Maryniu, czego to u ciebie nie ma ?
Bo ja mam wrażenie, że ty masz wszystkie roślinki.
Pięknie je pokazujesz.
Śliczne różne dalijki.
Powojniki wciąż kwitną.
Tą żółta rudbekie uwielbiam najbardziej. Ona jest taka zwarta i bogatsza w kwitnienie niż inne kolorki.
dobrego weekendu życzę
Maryniu, odrobiłam lekcję i obejrzałam sobie Twoje działkowe lato. Widzę, że Twoje roślinki rzeczywiście jeszcze letnie, a to zapewne dzięki większej ilości opadów.

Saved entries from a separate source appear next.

-- ==== Sys2Proof/Syntax.lean ====
section
/-! DEFINITION. The commands of the block: one constructor per row of spec/opcode_table.json. -/

namespace Sys2Proof

/-- A DMA request a tile issued for a job in the transit that ends (R183, R184). -/
structure DmaReq where
  job : Nat
  addr : Nat
  len : Nat
  write : Bool
  /-- engine cycles of the slice that had run when the request was issued -/
  ran : Nat := 0
  deriving DecidableEq, Repr

/-- A reading of an engine tile in the transit that ends (R502): FROZEN_MASTER number, junction in °C, island in mV, margin
warning at 0.88 V. -/
structure TileReading where
  tile : Nat
  tempC : Int
  mv : Nat
  warn : Bool
  deriving DecidableEq, Repr

/-- What a transit's end brings from outside the digital core: samples of the ring oscillator pairs (pair 16 to 31, two counts,
word) and avalanche channels (channel, bits), the DMA requests of the transit, tile readings (DESIGN CHOICE, log 59). -/
structure TransitInput where
  pairs : List (Nat × Nat × Nat × List Bool) := []
  channels : List (Nat × List Bool) := []
  dma : List DmaReq := []
  tiles : List TileReading := []
  deriving DecidableEq, Repr

/-- One detector window of an optical source: the source and the raw bits its window gave (R310, R312). -/
structure RawWindow where
  source : Nat
  raw : List Bool := []
  deriving DecidableEq, Repr

/-- What one BIST run of a partition found (R507, R511): run 1 logic with its signature; run 2 memory with the instances tested
and failed and the first failing place. -/
structure BistFound where
  part : Nat
  run : Nat
  signature : List Byte := []
  tested : Nat := 0
  failed : Nat := 0
  first : Nat := 0
  deriving DecidableEq, Repr

/-- What a Dawn meets (R480 to R485): whether the main supplies came up after being out of range, and everything its steps read
from outside the state (DESIGN CHOICE, log 59). -/
structure DawnInput where
  cold : Bool := true
  /-- the event ring of the run before stands intact (R466) -/
  ringOk : Bool := true
  /-- the three reads of the life-cycle words agree (R448) -/
  otpAgree : Bool := true
  /-- words programmed while the part is BLANK (R446) -/
  factory : List (Nat × Nat) := []
  /-- the boot ROM's self-check passes (R494) -/
  romOk : Bool := true
  /-- an alarm of the always-on check: class, source (R443) -/
  alarm : Option (Nat × Nat) := none
  /-- flash regions whose contents were replaced while no power was good: 0, 1 carcass copies, 2 to 5 firmware copies -/
  flash : List (Nat × List Byte) := []
  /-- rows of ledger cells that no longer read as they were left -/
  rows : List (Nat × List Byte) := []
  /-- outcomes of the erases that complete a carry left open: counter, outcomes (R357) -/
  completes : List (Nat × List Nat) := []
  /-- what the writes of counter cells in this Dawn meet, in their order: counter, does the bit read back, outcomes of the erases after a
  carry (R355, R356) -/
  cells : List (Nat × Bool × List Nat) := []
  bist : List BistFound := []
  /-- how long the BIST step took, ms -/
  bistMs : Nat := 200
  /-- Keeper reports ready in time (R494) -/
  keeperReady : Bool := true
  /-- key store banks whose check fails (group, bank), entries whose tag does not open (slot) -/
  banksBad : List (Nat × Nat) := []
  entriesBad : List Nat := []
  /-- share store entries whose tag fails (R415) -/
  sharesBad : List Nat := []
  /-- RTC ticks of 30.517578125 µs since the always-on copy of ledger time (R48) -/
  rtcTicks : Nat := 0
  /-- transits from the first of this Dawn to the expected admission (R487) -/
  expect : Nat := 51270
  deriving DecidableEq, Repr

Moja działka już mi jesienią pachnie, a susza męczy roślinki. Jednak ciepełko i słoneczko powoduje, że z radością codziennie raniutko na działeczkę jadę.

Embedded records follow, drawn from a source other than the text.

/-- A message in an inbox or waiting for its reply: its job, length, sequence, L of delivery. -/
structure Msg where
  job : Nat
  len : Nat
  seq : Nat
  L : Nat
  deriving DecidableEq, Repr

/-- An applet world, 1 to 15 (R380 to R386). -/
structure World where
  st : WorldState := .empty
  /-- pages held, in virtual page order: code, data, inbox, outbox -/
  pages : List Nat := []
  codePages : Nat := 0
  dataPages : Nat := 0
  entry : Nat := 0
  /-- the image it is loaded from -/
  image : List Byte := []
  loadJob : Option Nat := none
  stored : Bool := false
  stopJob : Option Nat := none
  stopDue : Bool := false
  /-- jobs whose message waits to be delivered -/
  queue : List Nat := []
  inbox : Option Msg := none
  taken : Bool := false
  /-- delivered messages without a reply, oldest first -/
  awaiting : List Msg := []
  nextSeq : Nat := 0
  /-- registers a0, a1, a2 and the pc as the monitor leaves them -/
  a0 : Nat := 0
  a1 : Nat := 0
  a2 : Nat := 0
  pc : Nat := 0
  sp : Nat := 0
  deriving DecidableEq, Repr

/-- An entry of the internal page owner table (R374). -/
structure WorldPage where
  read : Bool
  write : Bool
  exec : Bool
  world : Nat
  mailbox : Bool
  vpage : Nat
  deriving DecidableEq, Repr

/-- Pairs and worlds. -/
structure WldState where
  pair0 : Pair := {}
  pair1 : Pair := {}
  worlds : Tab World := []
  /-- internal page owner table, applet pool entries that are present -/
  table : Tab WorldPage := []
  /-- world SRAM: byte address 0 to 8 MiB − 1 -/
  mem : List Host.Cell := []
  /-- the world pair 1 runs; whether it has yielded the rest of its run -/
  cur : Option Nat := none
  yielded : Bool := false
  /-- applet store slots in flash, by world -/
  store : Tab (List Byte) := []
  /-- L at which a comparator died, until HOLD is entered -/
  holdDue : Option Nat := none
  holdLatched : Bool := false
  fullBist : Bool := false
  deriving DecidableEq, Repr

/-! ### Dovetail approval (spec/09_cabinets_keys.md R225 to R230) -/

/-- A roster a request waits for: its cabinet, m, the right its officers need (none: any officer), who has counted. -/
structure Roster where
  cab : Nat
  m : Nat
  right : Option Nat
  counted : List Nat := []
  deriving DecidableEq, Repr

/-- An open dovetail request. -/
structure Request where
  num : Nat
  cab : Nat
  opcode : Nat
  job : Nat
  digest : Digest
  openL : Nat
  rosters : List Roster
  /-- the AUX bytes of the approvals counted (R417) -/
  approvals : List (List Byte) := []
  deriving DecidableEq, Repr

/-- Dovetail state. -/
structure DovState where
  reqs : List Request := []
  nextNum : Nat := 1
  deriving DecidableEq, Repr
/-! ### OTP, life cycle and debug (spec/20_lifecycle_debug.md) -/

/-- An open debug challenge (R458). -/
structure Challenge where
  bytes : List Byte
  rights : Nat
  issueL : Nat
  deriving DecidableEq, Repr

/-- OTP, life-cycle state and debug rights. -/
structure LcsState where
  /-- OTP words 0 to 127 that are not 0 (R446) -/
  otp : Tab Nat := []
  /-- life-cycle code as decoded at the last Dawn, 0xF in lockdown -/
  code : Nat := 0
  visits : Nat := 0
  tornCompleted : Bool := false
  pendingReset : Bool := false
  rights : Nat := 0
  rightsSource : Nat := 0
  challenge : Option Challenge := none
  /-- rights to open at the next boundary: rights, source -/
  rightsDue : Option (Nat × Nat) := none
  /-- cabinets whose storage key is to be created at the next boundary (R460) -/
  cskDue : List Nat := []
  tap : Nat := 1
  tapLogged : List Nat := []
  dapDesc : List Byte := []
  dapToken : List Byte := []
  dapCompletion : Option Completion := none
  deriving DecidableEq, Repr

/-! ### Engines (spec/10_cipher_lanes.md to 13_polynomial.md) -/

/-- Context keys, result slots and ciphertext handles. -/
structure EngState where
  /-- SYM_CTX_EPOCH -/
  epoch : Nat := 0
  /-- context key of each cabinet (R241) -/
  ctxKeys : Tab (List Byte) := []
  /-- occupied result slots: 64 × cabinet + slot, 64 bytes (R259) -/
  results : Tab (List Byte) := []
  /-- live handle records by record number, and the generation of each (R291) -/
  handles : Tab HeRec := []
  heGens : Tab Nat := []
  /-- SYM_MASK_ALLOW of the last plan; whether its fall has been logged -/
  maskAllow : Nat := 0
  maskFell : Bool := false
  /-- a fall of the masking allowance waits to be logged: bits planned, PROMPT jobs withdrawn (R248) -/
  maskLost : Option (Nat × Nat) := none
  deriving DecidableEq, Repr

/-! ### Randomness (spec/14_randomness.md) -/

/-- A noise source: channels 0 to 3, pairs 16 to 31 (R310, R311). -/
structure Source where
  /-- a raw bit that waits for its pair in the von Neumann stage, and one of that stage's bits in the XOR stage (R310) -/
  half : Option Bool := none
  vn : Option Bool := none
  /-- samples of the window in progress, the newest first, and how many equal its first (R312, R314) -/
  win : List Bool := []
  cnt : Nat := 0
  /-- the last sample, and how often it has come in a row (R314) -/
  last : Option Bool := none
  rep : Nat := 0
  /-- debiased bits of a channel, raw bits of a pair, in this transit (R314, R315) -/
  live : Nat := 0
  bits : List Bool := []
  /-- the RNG_READ that copies its samples out, those copied so far with the newest first, and whether the window holds one of them
  (R328) -/
  tap : Option Nat := none
  copied : List Bool := []
  tainted : Bool := false
  failed : Bool := false
  /-- its start-up test has passed (R316); transits of R315 passed since it started -/
  passed : Bool := false
  transits : Nat := 0
  faults : Nat := 0
  lastTest : Nat := 0
  ca : Nat := 0
  /-- words of the previous 4 transits (R315) -/
  words : List Nat := []
  deriving DecidableEq, Repr

/-- Pool and DRBG. -/
structure RngState where
  sources : Tab Source := []
  running : Bool := false
  held : Nat := 0
  produced : Nat := 0
  drawn : Nat := 0
  /-- the conditioned bits held, as bytes, the oldest first -/
  pool : List Byte := []
  /-- conditioned blocks of 256 bits to credit, and bits taken to record, at the next boundary (R312, R329) -/
  credits : List (List Byte) := []
  takeDue : Nat := 0
  /-- bits MODE 3 reads take at the next boundary (R328, R329) -/
  drawDue : Nat := 0
  ready : Bool := false
  blocked : Bool := false
  katFailed : Bool := false
  reseeds : Nat := 0
  lastReseedL : Nat := 0
  overdue : Bool := false
  blockedL : Nat := 0
  /-- software port bytes of the last plan (RNG_PORT_ALLOW) -/
  portAllow : Nat := 0
  deriving DecidableEq, Repr

/-! ### Firmware, boot and power (spec/22_dawn_power.md) -/

/-- A pair the boot ROM selected (R490): Keeper copy and bundle copy (0 A, 1 B), and whether it is mutually tested. -/
structure FwPick where
  keeper : Nat
  bundle : Nat
  tested : Bool
  deriving DecidableEq, Repr

/-- A firmware write under way (R492, R493): its job, the place (0 to 3 a copy in the order of PWR_COPY_REASON, 4 the staging
area), the image. -/
structure FwWrite where
  job : Nat
  place : Nat
  image : List Byte
  deriving DecidableEq, Repr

Dobrego weekendu, Maryniu.
Aniu roślin u mnie wiele i o wiele za dużo... A nadal co rusz spotykam nowości,które chciałoby się mieć...Dostępność duża ,nawet z domu wychodzić nie trzeba,żeby zaspokoić chciejstwa! Lucynko u mnie jeszcze lato i oby jak najdłużej!Także codziennie od rana do późnego popołudnia jestem na włościach ...Tam się wyżywam do woli i zapominam o całej reszcie codzienności Aura sprzyjająca ,przyjemnie, można coś zrobić...Podlewam co drugi dzień tylko zasiany poplon i chryzantemy w donicach ,reszta sobie radzi...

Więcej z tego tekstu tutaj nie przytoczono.